From the first line of the data below, repeat each line exactly until you reach the line with "w s).bufLen = s.bufLen := rfl"; include that line too.

-------- DATASET RECORDS --------

-- ==== Sys2Proof/Laws/State.lean ====
section
/-! SUPPORT. One lemma per field and named update of the state, each true by definition, so that no later
proof unfolds a record update. -/

namespace Sys2Proof.Machine

/-! ### advance -/

@[simp] theorem advance_buf (w : Nat) (s : State) : (advance w s).buf = s.buf := rfl
@[simp] theorem advance_bufLen (w : Nat) (s : State) : (advance w s).bufLen = s.bufLen := rfl
@[simp] theorem advance_reg (w : Nat) (s : State) : (advance w s).reg = s.reg := rfl
@[simp] theorem advance_ver (w : Nat) (s : State) : (advance w s).ver = s.ver := rfl
@[simp] theorem advance_flags (w : Nat) (s : State) : (advance w s).flags = s.flags := rfl
@[simp] theorem advance_tag (w : Nat) (s : State) : (advance w s).tag = s.tag := rfl
@[simp] theorem advance_lenfld (w : Nat) (s : State) : (advance w s).lenfld = s.lenfld := rfl
@[simp] theorem advance_last (w : Nat) (s : State) : (advance w s).last = s.last := rfl
@[simp] theorem advance_word (w : Nat) (s : State) : (advance w s).word = s.word := rfl
@[simp] theorem advance_pc (w : Nat) (s : State) :
    (advance w s).pc = BitVec.ofNat Config.lenW (s.pc.toNat + w) := rfl
@[simp] theorem advance_ieOff (w : Nat) (s : State) : (advance w s).ieOff = s.ieOff := rfl
@[simp] theorem advance_st (w : Nat) (s : State) : (advance w s).st = s.st := rfl
@[simp] theorem advance_msg (w : Nat) (s : State) : (advance w s).msg = s.msg := rfl
@[simp] theorem advance_body (w : Nat) (s : State) : (advance w s).body = s.body := rfl
@[simp] theorem advance_msgValid (w : Nat) (s : State) : (advance w s).msgValid = s.msgValid := rfl
@[simp] theorem advance_result (w : Nat) (s : State) : (advance w s).result = s.result := rfl
@[simp] theorem advance_err (w : Nat) (s : State) : (advance w s).err = s.err := rfl
@[simp] theorem advance_cmdResult (w : Nat) (s : State) :
    (advance w s).cmdResult = s.cmdResult := rfl
@[simp] theorem advance_cmdArg (w : Nat) (s : State) : (advance w s).cmdArg = s.cmdArg := rfl
@[simp] theorem advance_initDone (w : Nat) (s : State) : (advance w s).initDone = s.initDone := rfl
@[simp] theorem advance_viol (w : Nat) (s : State) : (advance w s).viol = s.viol := rfl
@[simp] theorem advance_leafReq (w : Nat) (s : State) : (advance w s).leafReq = s.leafReq := rfl
@[simp] theorem advance_epoch (w : Nat) (s : State) : (advance w s).epoch = s.epoch := rfl
@[simp] theorem advance_inputs (w : Nat) (s : State) : (advance w s).inputs = s.inputs := rfl
@[simp] theorem advance_rdata (w : Nat) (s : State) : (advance w s).rdata = s.rdata := rfl
@[simp] theorem advance_bodyData (w : Nat) (s : State) : (advance w s).bodyData = s.bodyData := rfl
@[simp] theorem advance_ans (w : Nat) (s : State) : (advance w s).ans = s.ans := rfl

/-! ### goto -/

@[simp] theorem goto_buf (x : St) (s : State) : (goto x s).buf = s.buf := rfl
@[simp] theorem goto_bufLen (x : St) (s : State) : (goto x s).bufLen = s.bufLen := rfl
@[simp] theorem goto_reg (x : St) (s : State) : (goto x s).reg = s.reg := rfl
@[simp] theorem goto_ver (x : St) (s : State) : (goto x s).ver = s.ver := rfl
@[simp] theorem goto_flags (x : St) (s : State) : (goto x s).flags = s.flags := rfl
@[simp] theorem goto_tag (x : St) (s : State) : (goto x s).tag = s.tag := rfl
@[simp] theorem goto_lenfld (x : St) (s : State) : (goto x s).lenfld = s.lenfld := rfl
@[simp] theorem goto_last (x : St) (s : State) : (goto x s).last = s.last := rfl
@[simp] theorem goto_word (x : St) (s : State) : (goto x s).word = s.word := rfl
@[simp] theorem goto_pc (x : St) (s : State) : (goto x s).pc = s.pc := rfl
@[simp] theorem goto_ieOff (x : St) (s : State) : (goto x s).ieOff = s.ieOff := rfl
@[simp] theorem goto_st (x : St) (s : State) : (goto x s).st = x := rfl
@[simp] theorem goto_msg (x : St) (s : State) : (goto x s).msg = s.msg := rfl
@[simp] theorem goto_body (x : St) (s : State) : (goto x s).body = s.body := rfl
@[simp] theorem goto_msgValid (x : St) (s : State) : (goto x s).msgValid = s.msgValid := rfl
@[simp] theorem goto_result (x : St) (s : State) : (goto x s).result = s.result := rfl
@[simp] theorem goto_err (x : St) (s : State) : (goto x s).err = s.err := rfl
@[simp] theorem goto_cmdResult (x : St) (s : State) : (goto x s).cmdResult = s.cmdResult := rfl
@[simp] theorem goto_cmdArg (x : St) (s : State) : (goto x s).cmdArg = s.cmdArg := rfl
@[simp] theorem goto_initDone (x : St) (s : State) : (goto x s).initDone = s.initDone := rfl
@[simp] theorem goto_viol (x : St) (s : State) : (goto x s).viol = s.viol := rfl
@[simp] theorem goto_leafReq (x : St) (s : State) : (goto x s).leafReq = s.leafReq := rfl
@[simp] theorem goto_epoch (x : St) (s : State) : (goto x s).epoch = s.epoch := rfl
@[simp] theorem goto_inputs (x : St) (s : State) : (goto x s).inputs = s.inputs := rfl
@[simp] theorem goto_rdata (x : St) (s : State) : (goto x s).rdata = s.rdata := rfl
@[simp] theorem goto_bodyData (x : St) (s : State) : (goto x s).bodyData = s.bodyData := rfl
@[simp] theorem goto_ans (x : St) (s : State) : (goto x s).ans = s.ans := rfl

/-! ### latchByte0 -/

@[simp] theorem latchByte0_buf (b : Byte) (s : State) : (latchByte0 b s).buf = s.buf := rfl
@[simp] theorem latchByte0_bufLen (b : Byte) (s : State) : (latchByte0 b s).bufLen = s.bufLen := rfl
@[simp] theorem latchByte0_reg (b : Byte) (s : State) : (latchByte0 b s).reg = s.reg := rfl
@[simp] theorem latchByte0_ver (b : Byte) (s : State) : (latchByte0 b s).ver = versionBits b := rfl
@[simp] theorem latchByte0_flags (b : Byte) (s : State) : (latchByte0 b s).flags = b := rfl
@[simp] theorem latchByte0_tag (b : Byte) (s : State) : (latchByte0 b s).tag = s.tag := rfl
@[simp] theorem latchByte0_lenfld (b : Byte) (s : State) : (latchByte0 b s).lenfld = s.lenfld := rfl
@[simp] theorem latchByte0_last (b : Byte) (s : State) : (latchByte0 b s).last = b := rfl
@[simp] theorem latchByte0_word (b : Byte) (s : State) : (latchByte0 b s).word = s.word := rfl
@[simp] theorem latchByte0_pc (b : Byte) (s : State) : (latchByte0 b s).pc = 1 := rfl
@[simp] theorem latchByte0_ieOff (b : Byte) (s : State) : (latchByte0 b s).ieOff = s.ieOff := rfl
@[simp] theorem latchByte0_st (b : Byte) (s : State) : (latchByte0 b s).st = s.st := rfl
@[simp] theorem latchByte0_msg (b : Byte) (s : State) : (latchByte0 b s).msg = s.msg := rfl
@[simp] theorem latchByte0_body (b : Byte) (s : State) : (latchByte0 b s).body = s.body := rfl
@[simp] theorem latchByte0_msgValid (b : Byte) (s : State) :
    (latchByte0 b s).msgValid = s.msgValid := rfl
@[simp] theorem latchByte0_result (b : Byte) (s : State) : (latchByte0 b s).result = s.result := rfl
@[simp] theorem latchByte0_err (b : Byte) (s : State) : (latchByte0 b s).err = s.err := rfl
@[simp] theorem latchByte0_cmdResult (b : Byte) (s : State) :
    (latchByte0 b s).cmdResult = s.cmdResult := rfl
@[simp] theorem latchByte0_cmdArg (b : Byte) (s : State) : (latchByte0 b s).cmdArg = s.cmdArg := rfl
@[simp] theorem latchByte0_initDone (b : Byte) (s : State) :
    (latchByte0 b s).initDone = s.initDone := rfl
@[simp] theorem latchByte0_viol (b : Byte) (s : State) : (latchByte0 b s).viol = s.viol := rfl
@[simp] theorem latchByte0_leafReq (b : Byte) (s : State) :
    (latchByte0 b s).leafReq = s.leafReq := rfl
@[simp] theorem latchByte0_epoch (b : Byte) (s : State) : (latchByte0 b s).epoch = s.epoch := rfl
@[simp] theorem latchByte0_inputs (b : Byte) (s : State) : (latchByte0 b s).inputs = s.inputs := rfl
@[simp] theorem latchByte0_rdata (b : Byte) (s : State) : (latchByte0 b s).rdata = s.rdata := rfl
@[simp] theorem latchByte0_bodyData (b : Byte) (s : State) :
    (latchByte0 b s).bodyData = s.bodyData := rfl
@[simp] theorem latchByte0_ans (b : Byte) (s : State) : (latchByte0 b s).ans = s.ans := rfl

/-! ### answer -/

@[simp] theorem answer_buf (a : UnitAns) (s : State) : (answer a s).buf = s.buf := rfl
@[simp] theorem answer_bufLen (a : UnitAns) (s : State) : (answer a s).bufLen = s.bufLen := rfl
@[simp] theorem answer_reg (a : UnitAns) (s : State) : (answer a s).reg = s.reg := rfl
@[simp] theorem answer_ver (a : UnitAns) (s : State) : (answer a s).ver = s.ver := rfl
@[simp] theorem answer_flags (a : UnitAns) (s : State) : (answer a s).flags = s.flags := rfl
@[simp] theorem answer_tag (a : UnitAns) (s : State) : (answer a s).tag = s.tag := rfl
@[simp] theorem answer_lenfld (a : UnitAns) (s : State) : (answer a s).lenfld = s.lenfld := rfl
@[simp] theorem answer_last (a : UnitAns) (s : State) : (answer a s).last = s.last := rfl
@[simp] theorem answer_word (a : UnitAns) (s : State) : (answer a s).word = s.word := rfl
@[simp] theorem answer_pc (a : UnitAns) (s : State) : (answer a s).pc = s.pc := rfl
@[simp] theorem answer_ieOff (a : UnitAns) (s : State) : (answer a s).ieOff = s.ieOff := rfl
@[simp] theorem answer_st (a : UnitAns) (s : State) : (answer a s).st = s.st := rfl
@[simp] theorem answer_msg (a : UnitAns) (s : State) : (answer a s).msg = s.msg := rfl
@[simp] theorem answer_body (a : UnitAns) (s : State) : (answer a s).body = s.body := rfl
@[simp] theorem answer_msgValid (a : UnitAns) (s : State) :
    (answer a s).msgValid = s.msgValid := rfl
@[simp] theorem answer_result (a : UnitAns) (s : State) : (answer a s).result = s.result := rfl
@[simp] theorem answer_err (a : UnitAns) (s : State) : (answer a s).err = s.err := rfl
@[simp] theorem answer_cmdResult (a : UnitAns) (s : State) :
    (answer a s).cmdResult = s.cmdResult := rfl
@[simp] theorem answer_cmdArg (a : UnitAns) (s : State) : (answer a s).cmdArg = s.cmdArg := rfl
@[simp] theorem answer_initDone (a : UnitAns) (s : State) :
    (answer a s).initDone = s.initDone := rfl
@[simp] theorem answer_viol (a : UnitAns) (s : State) : (answer a s).viol = s.viol := rfl
@[simp] theorem answer_leafReq (a : UnitAns) (s : State) : (answer a s).leafReq = s.leafReq := rfl
@[simp] theorem answer_epoch (a : UnitAns) (s : State) : (answer a s).epoch = s.epoch := rfl
@[simp] theorem answer_inputs (a : UnitAns) (s : State) : (answer a s).inputs = s.inputs := rfl
@[simp] theorem answer_rdata (a : UnitAns) (s : State) : (answer a s).rdata = s.rdata := rfl
@[simp] theorem answer_bodyData (a : UnitAns) (s : State) :
    (answer a s).bodyData = s.bodyData := rfl
@[simp] theorem answer_ans (a : UnitAns) (s : State) : (answer a s).ans = a := rfl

--------

__ANSWER__
-- ==== Sys2Proof/Laws/State.lean ====
section
/-! SUPPORT. One lemma per field and named update of the state, each true by definition, so that no later
proof unfolds a record update. -/

namespace Sys2Proof.Machine

/-! ### advance -/

@[simp] theorem advance_buf (w : Nat) (s : State) : (advance w s).buf = s.buf := rfl
@[simp] theorem advance_bufLen (w : Nat) (s : State) : (advance w s).bufLen = s.bufLen := rfl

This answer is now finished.